Именно в этот момент Восточная церковь вступила с Западной в конфликт, который продолжается и по сей день. Папские делегаты протестовали против двадцать восьмого канона Халкидонского собора сразу же, на шестнадцатом и последнем заседании этого собора, но их протест был напрасным, хотя и был зафиксирован. Они ссылались на шестой канон Никейского собора, его расширенный латинский перевод, более позднее дополнение к которому, «Ecclesia Roтапа semper habuit prlmatum», как представлялось, давало Римскому епископу положение над всеми патриархами и в котором Константинополь не упоминался; после чего канон был прочитан им в оригинале, из греческих постановлений, без этого добавления, вместе с первыми тремя канонами Второго вселенского собора, явно признающими второе место за патриархом Константинополя[518]. После споров на эту тему императорская комиссия так сформулировала результаты: «На основании обсуждения в целом и тех сведений, которые предоставили обе стороны, мы признаем превосходство над всеми (προ πάντων τα πρωτεία) и самое выдающееся положение (km την έξαίρετον τιμήν) за архиепископом древнего Рима, но и архиепископ Нового Рима также должен получить подобное почетное превосходство (τα πρεσβεία της τιμής) и иметь право рукополагать митрополитов епархий Азии, Понта и Фракии» и т. д. Потом они призвали собор объявить, таково ли его мнение; епископы дали на это полное и решительное согласие и попросили о роспуске. Комиссия завершила заседание словами: «Весь собор согласился с тем, что мы только что предложили»; то есть прерогативы, полученные церковью Константинополя, были подтверждены собором, несмотря на протест римских легатов[519].

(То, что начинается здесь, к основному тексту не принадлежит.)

theorem CycleKept.raise {k : Nat} (f : Fld) (i : Nat) (hk : k ∉ axlEnables := by decide) : CycleKept ms h (h.raise k f i) :=
  .of_axl (Hw.raise_axl _ _ _ _) fun j hj => Hw.raise_reg _ _ _ _ _ (fun e => hk (e ▸ hj)) (axlEnables_not_log j hj)

theorem CycleKept.mirror (i : MirrorItem) : CycleKept ms h (h.mirror i) := by
  unfold Hw.mirror
  split
  · exact .of_axl rfl fun _ _ => rfl
  · exact .refl h

theorem CycleKept.updGroup (g : Nat) (u : GroupSt → GroupSt) : CycleKept ms h (h.updGroup g u) := ⟨rfl, rfl, fun _ _ => rfl, fun _ _ _ => rfl⟩

theorem CycleKept.setGrp (g st : Nat) : CycleKept ms h (h.setGrp g st) := .setF h _ _ (grpStat_not_axlEnables g)

end

/-! ### One axis -/

@[simp] theorem Hw.axis_updAxis_same (h : Hw) (n : Nat) (u : AxisSt → AxisSt) : (h.updAxis n u).axis n = u (h.axis n) :=
  Map.at_upd_same h.axl.axes n u

theorem Hw.axis_updAxis_other (h : Hw) {m n : Nat} (u : AxisSt → AxisSt) (ne : m ≠ n) : (h.updAxis n u).axis m = h.axis m :=
  Map.at_upd_other h.axl.axes n m u ne

theorem Hw.mirror_axl (h : Hw) (i : MirrorItem) : (h.mirror i).axl = h.axl := by
  unfold Hw.mirror
  split <;> rfl

@[simp] theorem Hw.axis_mirrorAxis (h : Hw) (m n : Nat) : (h.mirrorAxis n).axis m = h.axis m := by
  rw [Hw.axis, Hw.mirrorAxis, Hw.mirror_axl, Hw.axis]

section
variable (h : Hw) (n : Nat)

theorem CycleKept.updAxis (u : AxisSt → AxisSt) : CycleKept [n] h (h.updAxis n u) where
  links := rfl
  stop := rfl
  regs _ _ := rfl
  ungrouped _ hm _ := h.axis_updAxis_other u fun e => hm (List.mem_singleton.mpr e)

theorem CycleKept.mirrorAxis {ms : List Nat} : CycleKept ms h (h.mirrorAxis n) := .mirror h _

theorem CycleKept.stopAxis : CycleKept [n] h (h.stopAxis n) :=
  .ite (.refl h) (.trans (.updAxis h n _) (.mirrorAxis _ n))

theorem CycleKept.haltAxis : CycleKept [n] h (h.haltAxis n) := .updAxis h n _

theorem CycleKept.runAxis (v : Int) (st : AxState) : CycleKept [n] h (h.runAxis n v st) := .updAxis h n _

theorem CycleKept.homeStart : CycleKept [n] h (h.homeStart n) := .trans (.runAxis h n _ _) (.updAxis _ n _)

theorem CycleKept.axResult (r : Nat) : CycleKept [n] h (h.axResult n r) :=
  .ite (.updAxis h n _) (.trans (.updAxis h n _) (.bump _ _ _))

theorem CycleKept.iteFst {ms : List Nat} {c : Prop} [Decidable c] {a b : Hw × Nat} (p : CycleKept ms h a.1) (q : CycleKept ms h b.1) :
    CycleKept ms h (if c then a else b).1 := by
  split
  · exact p
  · exact q

/-- A command on an axis. -/
theorem CycleKept.axCommand (op : Nat) : CycleKept [n] h (h.axCommand n op).1 := by
  have done (u : AxisSt → AxisSt) (r : Nat) : CycleKept [n] h (h.updAxis n u, r).1 := .updAxis h n u
  have none (r : Nat) : CycleKept [n] h (h, r).1 := .refl h
  unfold Hw.axCommand
  refine .iteFst h (done _ 0) (.iteFst h (none 1) (.iteFst h ?enable (.iteFst h ?move (.iteFst h ?jog (.iteFst h ?halt (.iteFst h ?home
    (.iteFst h ?setPos (.iteFst h ?follow (.iteFst h ?release (none 5))))))))))
  case enable => exact .iteFst h (none 2) (.iteFst h (none 0) (done _ 0))
  case move =>
    dsimp only
    split
    · exact done _ 0
    · exact none _
  case jog =>
    dsimp only
    split
    · exact .runAxis h n _ _
    · exact none _
  case halt =>
    split
    · exact none 0
    · exact none 0
    · exact .iteFst h (none 0) (.trans (.updAxis h n _) (.haltAxis _ n))
  case home =>
    split
    · exact .iteFst h (none 5) (.homeStart h n)
    · exact none _
  case setPos => exact .iteFst h (none 3) (done _ 0)
  case follow =>
    split
    · exact done _ 0
    · exact none _
  case release => exact .iteFst h (none 2) (done _ 0)

theorem CycleKept.axTakeCmd : CycleKept [n] h (h.axTakeCmd n) := by
  unfold Hw.axTakeCmd
  split
  · exact .refl h
  · exact (CycleKept.updAxis h n _).trans (.trans (.axCommand _ n _) (.trans (.axResult _ n _) (.mirrorAxis _ n)))

/-! ### Homing and motion (R217, R218, R222, R223) -/

theorem CycleKept.homeFail : CycleKept [n] h (h.homeFail n) :=
  .trans (.updAxis h n _) (.trans (.haltAxis _ n) (.trans (.bump _ _ _) (.raise _ _ _)))

theorem CycleKept.homeZero (ref : Int) : CycleKept [n] h (h.homeZero n ref) :=
  .trans (.updAxis h n _) (.trans (.haltAxis _ n) (.raise _ _ _))

/-- The homing run away from the reference that was found. -/
theorem CycleKept.backOff (v : Int) (u : AxisSt → AxisSt) : CycleKept [n] h ((h.runAxis n v .homing).updAxis n u) :=
  .trans (.runAxis h n _ _) (.updAxis _ n _)

theorem CycleKept.latch (v : Nat) : CycleKept [n] h (h.setReg64 (AXL_AX_LATCH_LO n) v) :=
  .trans (.setReg h _ (not_mem_axlEnables (by unfold AXL_AX_LATCH_LO; omega)))
    (.setReg _ _ (not_mem_axlEnables (by unfold AXL_AX_LATCH_LO; omega)))

theorem CycleKept.homeCycle : CycleKept [n] h (h.homeCycle n) := by
  unfold Hw.homeCycle
  dsimp only
  split
  · exact .refl h
  · exact .ite (.trans (.haltAxis h n) (.updAxis _ n _)) (.ite (.trans (.updAxis h n _) (.backOff _ n _ _)) (.ite (.homeFail h n) (.refl h)))
  · exact .ite (.backOff h n _ _) (.refl h)
  · exact .ite (.ite (.refl h) (.updAxis h n _)) (.ite (.ite (.updAxis h n _) (.homeZero h n _)) (.refl h))
  · exact .ite (.trans (.latch h n _) (.updAxis _ n _)) (.ite (.homeFail h n) (.refl h))
  · exact .homeZero h n _

theorem CycleKept.axisArrived : CycleKept [n] h (h.axisArrived n) := by
  refine CycleKept.trans (.updAxis h n fun x => { x with phases := [], v := 0, a := 0, jog := false, rest := 0 }) ?_
  unfold Hw.axisArrived
  dsimp only
  split
  · exact .trans (.updAxis _ n _) (.trans (.raise _ _ _) (.mirrorAxis _ n))
  · exact .trans (.updAxis _ n _) (.mirrorAxis _ n)
  · exact .refl _

theorem CycleKept.axisMove : CycleKept [n] h (h.axisMove n) :=
  .ite (.refl h) (.ite (.updAxis h n _) (.ite (.updAxis h n _) (.ite (.trans (.updAxis h n _) (.axisArrived _ n)) (.updAxis h n _))))

end

/-! ### Groups (R219–R221) -/

section
variable (h : Hw)

/-- An axis in a group may change. -/
theorem CycleKept.updGrouped {n : Nat} (grouped : (h.axis n).group ≠ none) (u : AxisSt → AxisSt) : CycleKept [] h (h.updAxis n u) where
  links := rfl
  stop := rfl
  regs _ _ := rfl
  ungrouped _ _ free := h.axis_updAxis_other u fun e => grouped (e ▸ free)

/-- A change of a group's member, where it is still in the group. -/
theorem CycleKept.member {g n : Nat} (u : AxisSt → AxisSt) : CycleKept [] h (if (h.axis n).group = some g then h.updAxis n u else h) := by
  split
  · next e => exact .updGrouped h (by simp [e]) u
  · exact .refl h

theorem CycleKept.freeMembers (g : Nat) (st : AxState) : CycleKept [] h (h.freeMembers g st) := by
  refine .foldl _ _ (fun h p _ => ?_) h
  split
  · next e => exact .trans (.updGrouped h (by simp [e]) _) (.mirrorAxis _ _)
  · exact .refl h

theorem CycleKept.groupStop (g : Nat) (stop : Bool) (dec jerk : Nat → Nat) : CycleKept [] h (h.groupStop g stop dec jerk) :=
  .ite (.trans (.freeMembers h g _) (.setGrp _ g _))
    (.ite (.trans (.updGroup h g _) (.trans (.foldl _ _ (fun h _ _ => .member h _) _) (.setGrp _ g _))) (.refl h))

theorem CycleKept.groupCycle (g : Nat) : CycleKept [] h (h.groupCycle g) := by
  unfold Hw.groupCycle
  generalize h.groupAdvance g = q
  obtain ⟨adv, lag, count, clamped⟩ := q
  extract_lets st wasLag
  split
  · exact .refl h
  dsimp -zeta only
  extract_lets advanced lagging raised x l m ended s moved
  have timed : CycleKept [] h raised :=
    .trans (.updGroup h g _) (.trans (.setF advanced _ _ (grpStat_not_axlEnables g)) (.ite (.raise (k := AXL_IRQ_STAT) lagging _ _) (.refl _)))
  have placed : CycleKept [] h moved := timed.trans (.foldl _ _ (fun h _ _ => .member h _) _)
  exact .ite placed (.ite (placed.trans (.trans (.freeMembers _ g _) (.trans (.setGrp _ g _) (.raise (k := AXL_IRQ_STAT) _ _ _))))
    (placed.trans (.trans (.freeMembers _ g _) (.setGrp _ g _))))

end

section
variable (h : Hw) (n : Nat)

/-! ### One cycle of an axis (R214) -/

/-- A motion towards an active limit stops the axis, and its group. -/
theorem CycleKept.limitCheck : CycleKept [n] h (h.limitCheck n) := by
  have stopped (g : Hw) : CycleKept [n] g (((g.stopAxis n).bump AXL_ERR AXL_ERR.limit_stop AXL_ERR.limit_sat).raise AXL_IRQ_STAT AXL_IRQ_STAT.limit n) :=
    .trans (.stopAxis g n) (.trans (.bump _ _ _) (.raise _ _ _))
  unfold Hw.limitCheck
  dsimp only
  split
  · split
    · exact .trans (.updAxis h n _) (.trans (CycleKept.groupStop _ _ _ _ _).weaken (stopped _))
    · exact stopped h
  · exact .refl h

theorem CycleKept.axisCycle : CycleKept [n] h (h.axisCycle n) :=
  .trans (.axTakeCmd h n) (.trans (.axisMove _ n) (.trans (.homeCycle _ n) (.limitCheck _ n)))

end

end Sys2Proof.Machine
end

section
/-! PROOFS. A command written to an axis waits for the control cycle, which enables an axis that asked for it and advances every enabled link (R214,
R218). -/

namespace Sys2Proof.Machine

open Reg Sys2Proof.Safety

/-! ### Commands wait (R218) -/

theorem axisCommand_waits (s : State) (via : BusAcc) (n : Fin 16) {c : Instr} (op : Nat) (hp : Permitted s.hw via (AXL_AX_CMD n.val))
    (he : exec c s = run s fun h => h.axCmdWrite via n.val op) : Completes c s fun h =>
      (h.axis n.val).pendingCmd = some op ∧ (h.axis n.val).state = (s.hw.axis n.val).state ∧ (h.axis n.val).pos = (s.hw.axis n.val).pos := by
  have hp' : Permitted (cleared s.hw) via (AXL_AX_CMD n.val) := hp
  obtain ⟨g, written, e⟩ := Hw.axCmdWrite_permitted _ via n op hp'
  have axis : g.axis n.val = s.hw.axis n.val := congrArg (fun h => h.axis n.val) written.parts
  refine completes_of_run he ?_
  rw [e, Hw.axWrite, Hw.axis_updAxis_same, axis]
  exact ⟨rfl, rfl, rfl⟩

/-! ### The cycle of an axis that asks to be enabled (R218) -/

/-- An axis at rest, disabled and in no group, asks to be enabled; AXL is on and no stop holds it. -/
structure AsksEnable (h : Hw) (n : Nat) : Prop where
  on : h.flag AXL_CFG AXL_CFG.enable = true
  running : h.axl.stop = false
  asks : (h.axis n).pendingCmd = some 1
  off : (h.axis n).enable = false
  disabled : (h.axis n).state = .disabled
  home : (h.axis n).home = .none
  free : (h.axis n).group = none
  rest : atRest (h.axis n) = true

/-- An axis whose command to be enabled has been carried out, in no group. -/
structure Enabled (h : Hw) (n : Nat) : Prop where
  enable : (h.axis n).enable = true
  idle : (h.axis n).state = .idle
  taken : (h.axis n).pendingCmd = none
  ok : (h.axis n).result = 0
  free : (h.axis n).group = none

section
variable {h g : Hw} {n : Nat} {ms : List Nat} (p : CycleKept ms h g)
include p

theorem CycleKept.f_eq {k : Nat} (hk : k ∈ axlEnables) (l : Fld) : g.f k l = h.f k l := by rw [Hw.f, p.regs k hk, Hw.f]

После этого собора Римский епископ Лев лично протестовал против его решения в трех посланиях от 22 мая 452 г.; первое было обращено к императору Маркиану, второе — к императрице Пульхерии, третье — к Анатолию, патриарху Константинополя[520]. Он выразил свое удовлетворение доктринальными решениями собора, но объявил возвышение епископа Константинополя делом гордости и амбиций (какой кроткий и смиренный папа!), покушением на права других митрополитов Востока (хотя сам он совершил то же самое в Галлии!), а особенно на права Римской епархии, гарантированные Никейским собором (на основании сделанного в Риме добавления!), и считал такой поворот губительным для мира в церкви (который папа всегда свято поддерживал!). Он ничего не хотел слышать о политических соображениях как источнике власти его престола, но указывал на божественные постановления и превосходство Петра. Лев с большим уважением говорит здесь о Первом вселенском соборе под ложным впечатлением, что именно этот собор в своем шестом каноне признал первенство Рима, но с удивительным равнодушием относится ко Второму вселенскому собору по причине его третьего канона, подтвержденного в Халкидоне. Он обвиняет Анатолия в том, что тот использовал для достижения своих амбициозных целей собор, созванный лишь для борьбы с ересью и укрепления веры. Каноны Никейского собора, вдохновленные Святым Духом, не могут быть отменены никаким синодом, сколь бы он ни был велик, и все, что противоречит им, — недействительно. Он призвал Анатолия отказаться от своих амбиций и напомнил ему слова: Тепе quod habes, ne alius accipiat coronam tuam[521].